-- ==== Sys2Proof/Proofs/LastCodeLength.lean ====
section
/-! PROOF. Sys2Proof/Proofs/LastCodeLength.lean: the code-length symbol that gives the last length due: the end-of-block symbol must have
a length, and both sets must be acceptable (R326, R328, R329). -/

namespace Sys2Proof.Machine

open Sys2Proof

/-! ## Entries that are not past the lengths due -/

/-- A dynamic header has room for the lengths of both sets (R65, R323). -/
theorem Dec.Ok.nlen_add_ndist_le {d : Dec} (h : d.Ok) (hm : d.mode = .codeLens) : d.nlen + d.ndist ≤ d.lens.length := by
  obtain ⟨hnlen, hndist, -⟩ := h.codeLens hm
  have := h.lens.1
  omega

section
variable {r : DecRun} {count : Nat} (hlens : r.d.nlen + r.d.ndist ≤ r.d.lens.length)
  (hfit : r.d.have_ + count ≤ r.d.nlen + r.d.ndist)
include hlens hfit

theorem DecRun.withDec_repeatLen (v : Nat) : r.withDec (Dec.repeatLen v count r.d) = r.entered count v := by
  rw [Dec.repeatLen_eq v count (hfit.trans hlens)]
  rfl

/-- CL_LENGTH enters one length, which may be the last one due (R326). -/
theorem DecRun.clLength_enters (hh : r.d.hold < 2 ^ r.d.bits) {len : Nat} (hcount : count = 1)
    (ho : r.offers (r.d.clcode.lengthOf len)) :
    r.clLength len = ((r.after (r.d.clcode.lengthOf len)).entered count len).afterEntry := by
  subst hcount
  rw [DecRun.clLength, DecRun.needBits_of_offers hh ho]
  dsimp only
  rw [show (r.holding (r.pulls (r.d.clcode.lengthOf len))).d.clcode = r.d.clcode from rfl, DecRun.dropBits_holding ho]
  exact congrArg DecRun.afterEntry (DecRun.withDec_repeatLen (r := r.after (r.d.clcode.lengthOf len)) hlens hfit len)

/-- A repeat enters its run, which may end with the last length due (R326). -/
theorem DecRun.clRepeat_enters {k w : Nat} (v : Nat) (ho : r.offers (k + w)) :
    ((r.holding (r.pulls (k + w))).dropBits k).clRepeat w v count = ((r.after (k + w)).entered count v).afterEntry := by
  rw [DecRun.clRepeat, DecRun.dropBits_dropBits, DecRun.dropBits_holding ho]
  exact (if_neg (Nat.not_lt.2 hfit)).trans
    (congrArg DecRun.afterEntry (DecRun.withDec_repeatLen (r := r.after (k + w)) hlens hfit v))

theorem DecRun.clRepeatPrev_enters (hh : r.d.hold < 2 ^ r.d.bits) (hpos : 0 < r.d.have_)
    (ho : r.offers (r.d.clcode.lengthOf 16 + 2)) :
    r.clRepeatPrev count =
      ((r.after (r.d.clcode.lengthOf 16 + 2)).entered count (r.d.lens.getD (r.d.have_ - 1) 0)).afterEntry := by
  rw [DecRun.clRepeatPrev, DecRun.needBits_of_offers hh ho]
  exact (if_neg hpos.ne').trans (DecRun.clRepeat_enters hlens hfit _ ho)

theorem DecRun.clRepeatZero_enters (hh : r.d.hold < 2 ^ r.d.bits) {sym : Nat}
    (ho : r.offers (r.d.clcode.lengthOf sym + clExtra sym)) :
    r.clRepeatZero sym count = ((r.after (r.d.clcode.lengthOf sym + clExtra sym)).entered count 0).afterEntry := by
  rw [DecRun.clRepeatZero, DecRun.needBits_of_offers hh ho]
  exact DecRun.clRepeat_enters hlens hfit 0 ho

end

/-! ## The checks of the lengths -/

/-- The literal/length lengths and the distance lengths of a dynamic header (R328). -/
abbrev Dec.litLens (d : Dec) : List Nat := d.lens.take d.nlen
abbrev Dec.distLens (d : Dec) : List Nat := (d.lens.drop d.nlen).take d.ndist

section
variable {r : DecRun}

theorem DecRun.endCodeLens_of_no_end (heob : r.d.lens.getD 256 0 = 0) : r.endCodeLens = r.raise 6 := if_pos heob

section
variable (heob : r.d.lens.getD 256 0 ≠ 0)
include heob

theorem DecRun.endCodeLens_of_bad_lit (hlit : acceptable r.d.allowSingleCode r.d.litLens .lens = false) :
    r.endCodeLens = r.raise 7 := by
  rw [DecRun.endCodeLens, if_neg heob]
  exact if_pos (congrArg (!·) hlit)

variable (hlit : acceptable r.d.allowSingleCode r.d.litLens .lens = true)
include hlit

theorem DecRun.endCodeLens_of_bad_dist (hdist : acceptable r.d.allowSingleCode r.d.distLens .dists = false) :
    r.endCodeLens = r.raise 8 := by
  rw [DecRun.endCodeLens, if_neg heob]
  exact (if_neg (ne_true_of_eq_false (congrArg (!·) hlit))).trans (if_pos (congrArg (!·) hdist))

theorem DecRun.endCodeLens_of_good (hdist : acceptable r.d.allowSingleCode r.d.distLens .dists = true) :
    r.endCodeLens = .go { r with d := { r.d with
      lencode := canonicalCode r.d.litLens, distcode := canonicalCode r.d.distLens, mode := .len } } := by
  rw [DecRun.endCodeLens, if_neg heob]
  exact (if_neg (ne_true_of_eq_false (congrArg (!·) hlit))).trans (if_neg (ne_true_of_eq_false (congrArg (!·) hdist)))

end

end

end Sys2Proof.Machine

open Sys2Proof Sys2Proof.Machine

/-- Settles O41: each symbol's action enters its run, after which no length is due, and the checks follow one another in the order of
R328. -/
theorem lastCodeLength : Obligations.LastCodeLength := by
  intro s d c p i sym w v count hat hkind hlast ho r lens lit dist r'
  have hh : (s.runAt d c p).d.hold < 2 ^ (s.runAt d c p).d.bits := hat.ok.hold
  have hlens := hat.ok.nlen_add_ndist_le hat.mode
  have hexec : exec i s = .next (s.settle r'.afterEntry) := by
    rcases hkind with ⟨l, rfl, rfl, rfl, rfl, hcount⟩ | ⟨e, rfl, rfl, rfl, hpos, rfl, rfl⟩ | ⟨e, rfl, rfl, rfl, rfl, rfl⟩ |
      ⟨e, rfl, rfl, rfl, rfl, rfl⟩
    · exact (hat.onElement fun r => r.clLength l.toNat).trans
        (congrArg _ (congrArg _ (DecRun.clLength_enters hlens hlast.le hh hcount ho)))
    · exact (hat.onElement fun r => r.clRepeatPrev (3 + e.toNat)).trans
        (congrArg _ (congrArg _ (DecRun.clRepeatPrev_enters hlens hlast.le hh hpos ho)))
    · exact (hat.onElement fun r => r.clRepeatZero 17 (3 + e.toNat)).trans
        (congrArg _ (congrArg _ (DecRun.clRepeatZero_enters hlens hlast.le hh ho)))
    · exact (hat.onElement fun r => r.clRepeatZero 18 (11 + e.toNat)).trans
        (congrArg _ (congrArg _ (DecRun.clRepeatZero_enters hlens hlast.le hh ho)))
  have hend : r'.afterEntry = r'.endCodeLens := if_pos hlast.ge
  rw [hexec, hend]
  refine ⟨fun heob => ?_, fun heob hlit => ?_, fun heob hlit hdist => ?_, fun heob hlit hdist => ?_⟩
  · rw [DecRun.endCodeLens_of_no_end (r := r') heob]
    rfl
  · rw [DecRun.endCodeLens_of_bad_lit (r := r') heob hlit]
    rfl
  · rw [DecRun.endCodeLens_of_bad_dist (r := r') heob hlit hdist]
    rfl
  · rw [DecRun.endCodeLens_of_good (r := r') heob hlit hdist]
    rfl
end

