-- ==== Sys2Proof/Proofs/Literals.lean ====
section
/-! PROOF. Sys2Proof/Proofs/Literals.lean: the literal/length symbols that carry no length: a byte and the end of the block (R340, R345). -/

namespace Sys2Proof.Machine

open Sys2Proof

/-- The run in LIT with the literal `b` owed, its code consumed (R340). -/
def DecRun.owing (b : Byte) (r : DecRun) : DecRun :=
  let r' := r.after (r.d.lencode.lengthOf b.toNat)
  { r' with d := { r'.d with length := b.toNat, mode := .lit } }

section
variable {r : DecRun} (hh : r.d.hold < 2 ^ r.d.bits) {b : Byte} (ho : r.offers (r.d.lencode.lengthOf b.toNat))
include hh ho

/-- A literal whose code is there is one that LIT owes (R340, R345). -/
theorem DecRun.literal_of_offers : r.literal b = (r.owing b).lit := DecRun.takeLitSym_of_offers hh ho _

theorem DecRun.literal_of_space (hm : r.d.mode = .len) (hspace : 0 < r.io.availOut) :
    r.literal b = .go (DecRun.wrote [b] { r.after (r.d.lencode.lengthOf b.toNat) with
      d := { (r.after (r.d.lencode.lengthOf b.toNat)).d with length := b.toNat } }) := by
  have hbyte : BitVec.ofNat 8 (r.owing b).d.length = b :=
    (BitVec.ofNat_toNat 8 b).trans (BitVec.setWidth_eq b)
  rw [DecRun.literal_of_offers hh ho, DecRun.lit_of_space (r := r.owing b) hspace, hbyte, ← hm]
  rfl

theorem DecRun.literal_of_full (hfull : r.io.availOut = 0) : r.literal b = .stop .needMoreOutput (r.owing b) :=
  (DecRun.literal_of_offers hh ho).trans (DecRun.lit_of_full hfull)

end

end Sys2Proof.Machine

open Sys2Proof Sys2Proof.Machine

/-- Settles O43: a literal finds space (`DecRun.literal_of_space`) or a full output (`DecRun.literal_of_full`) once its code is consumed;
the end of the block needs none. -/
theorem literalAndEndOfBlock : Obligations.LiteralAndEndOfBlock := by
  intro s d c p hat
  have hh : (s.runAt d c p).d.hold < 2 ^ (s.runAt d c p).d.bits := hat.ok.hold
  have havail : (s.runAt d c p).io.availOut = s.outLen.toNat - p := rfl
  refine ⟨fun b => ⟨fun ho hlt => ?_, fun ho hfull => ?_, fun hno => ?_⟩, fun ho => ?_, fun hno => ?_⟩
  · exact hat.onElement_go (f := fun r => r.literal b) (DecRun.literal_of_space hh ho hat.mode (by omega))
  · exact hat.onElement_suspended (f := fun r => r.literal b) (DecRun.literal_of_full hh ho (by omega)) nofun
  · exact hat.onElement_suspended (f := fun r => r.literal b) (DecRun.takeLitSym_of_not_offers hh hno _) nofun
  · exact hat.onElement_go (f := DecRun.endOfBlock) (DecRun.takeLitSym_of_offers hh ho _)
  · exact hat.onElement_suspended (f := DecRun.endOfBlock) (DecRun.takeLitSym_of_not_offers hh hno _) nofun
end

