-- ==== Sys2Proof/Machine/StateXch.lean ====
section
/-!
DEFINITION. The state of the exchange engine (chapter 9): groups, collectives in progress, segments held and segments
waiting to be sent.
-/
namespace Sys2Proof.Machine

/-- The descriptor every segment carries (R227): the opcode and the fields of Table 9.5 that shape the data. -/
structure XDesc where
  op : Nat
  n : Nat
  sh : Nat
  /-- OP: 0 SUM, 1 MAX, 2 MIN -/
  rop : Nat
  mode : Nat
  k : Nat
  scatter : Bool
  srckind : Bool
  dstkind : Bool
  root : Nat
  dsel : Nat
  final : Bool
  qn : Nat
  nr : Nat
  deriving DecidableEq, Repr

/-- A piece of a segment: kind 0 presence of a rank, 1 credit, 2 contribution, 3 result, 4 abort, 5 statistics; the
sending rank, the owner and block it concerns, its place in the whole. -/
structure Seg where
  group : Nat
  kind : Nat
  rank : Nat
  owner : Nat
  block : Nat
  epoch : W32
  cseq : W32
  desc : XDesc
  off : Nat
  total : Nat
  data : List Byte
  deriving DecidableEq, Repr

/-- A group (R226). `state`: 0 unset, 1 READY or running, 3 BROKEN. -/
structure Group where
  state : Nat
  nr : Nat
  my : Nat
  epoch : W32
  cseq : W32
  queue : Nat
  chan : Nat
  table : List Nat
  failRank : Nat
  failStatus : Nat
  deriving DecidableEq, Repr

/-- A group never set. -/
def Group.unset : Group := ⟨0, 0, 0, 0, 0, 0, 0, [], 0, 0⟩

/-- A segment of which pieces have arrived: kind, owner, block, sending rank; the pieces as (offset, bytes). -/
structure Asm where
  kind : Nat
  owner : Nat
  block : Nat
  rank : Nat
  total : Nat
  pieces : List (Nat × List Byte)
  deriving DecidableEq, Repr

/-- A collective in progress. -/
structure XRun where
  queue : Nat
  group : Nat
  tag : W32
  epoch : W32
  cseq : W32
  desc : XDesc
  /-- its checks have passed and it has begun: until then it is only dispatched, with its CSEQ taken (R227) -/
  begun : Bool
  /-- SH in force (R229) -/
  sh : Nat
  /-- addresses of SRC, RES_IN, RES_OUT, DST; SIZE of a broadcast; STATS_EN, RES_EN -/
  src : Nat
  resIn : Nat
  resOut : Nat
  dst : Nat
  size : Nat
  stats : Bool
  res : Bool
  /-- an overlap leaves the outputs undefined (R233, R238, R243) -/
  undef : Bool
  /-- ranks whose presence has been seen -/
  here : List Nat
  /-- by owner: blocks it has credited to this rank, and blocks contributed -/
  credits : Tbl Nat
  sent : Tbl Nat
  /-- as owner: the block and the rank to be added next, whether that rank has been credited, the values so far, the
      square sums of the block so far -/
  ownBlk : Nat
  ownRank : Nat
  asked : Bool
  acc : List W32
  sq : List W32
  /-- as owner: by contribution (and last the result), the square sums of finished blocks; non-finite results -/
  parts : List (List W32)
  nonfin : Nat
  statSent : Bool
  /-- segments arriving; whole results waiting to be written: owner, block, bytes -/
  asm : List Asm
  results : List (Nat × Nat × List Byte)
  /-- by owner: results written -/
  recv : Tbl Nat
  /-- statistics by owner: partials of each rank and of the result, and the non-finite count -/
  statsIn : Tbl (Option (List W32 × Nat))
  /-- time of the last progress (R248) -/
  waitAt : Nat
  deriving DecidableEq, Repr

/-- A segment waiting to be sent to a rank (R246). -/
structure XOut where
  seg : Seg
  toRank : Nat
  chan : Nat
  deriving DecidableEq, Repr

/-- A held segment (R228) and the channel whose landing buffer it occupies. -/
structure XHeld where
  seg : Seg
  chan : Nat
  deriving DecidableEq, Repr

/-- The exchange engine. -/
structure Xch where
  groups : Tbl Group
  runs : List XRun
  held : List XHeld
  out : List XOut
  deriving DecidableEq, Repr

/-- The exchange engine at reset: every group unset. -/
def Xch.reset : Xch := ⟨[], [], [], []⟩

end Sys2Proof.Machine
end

──────

Filter the entries above down to the lines that contain the word "credited".

  /-- by owner: blocks it has credited to this rank, and blocks contributed -/
  /-- as owner: the block and the rank to be added next, whether that rank has been credited, the values so far, the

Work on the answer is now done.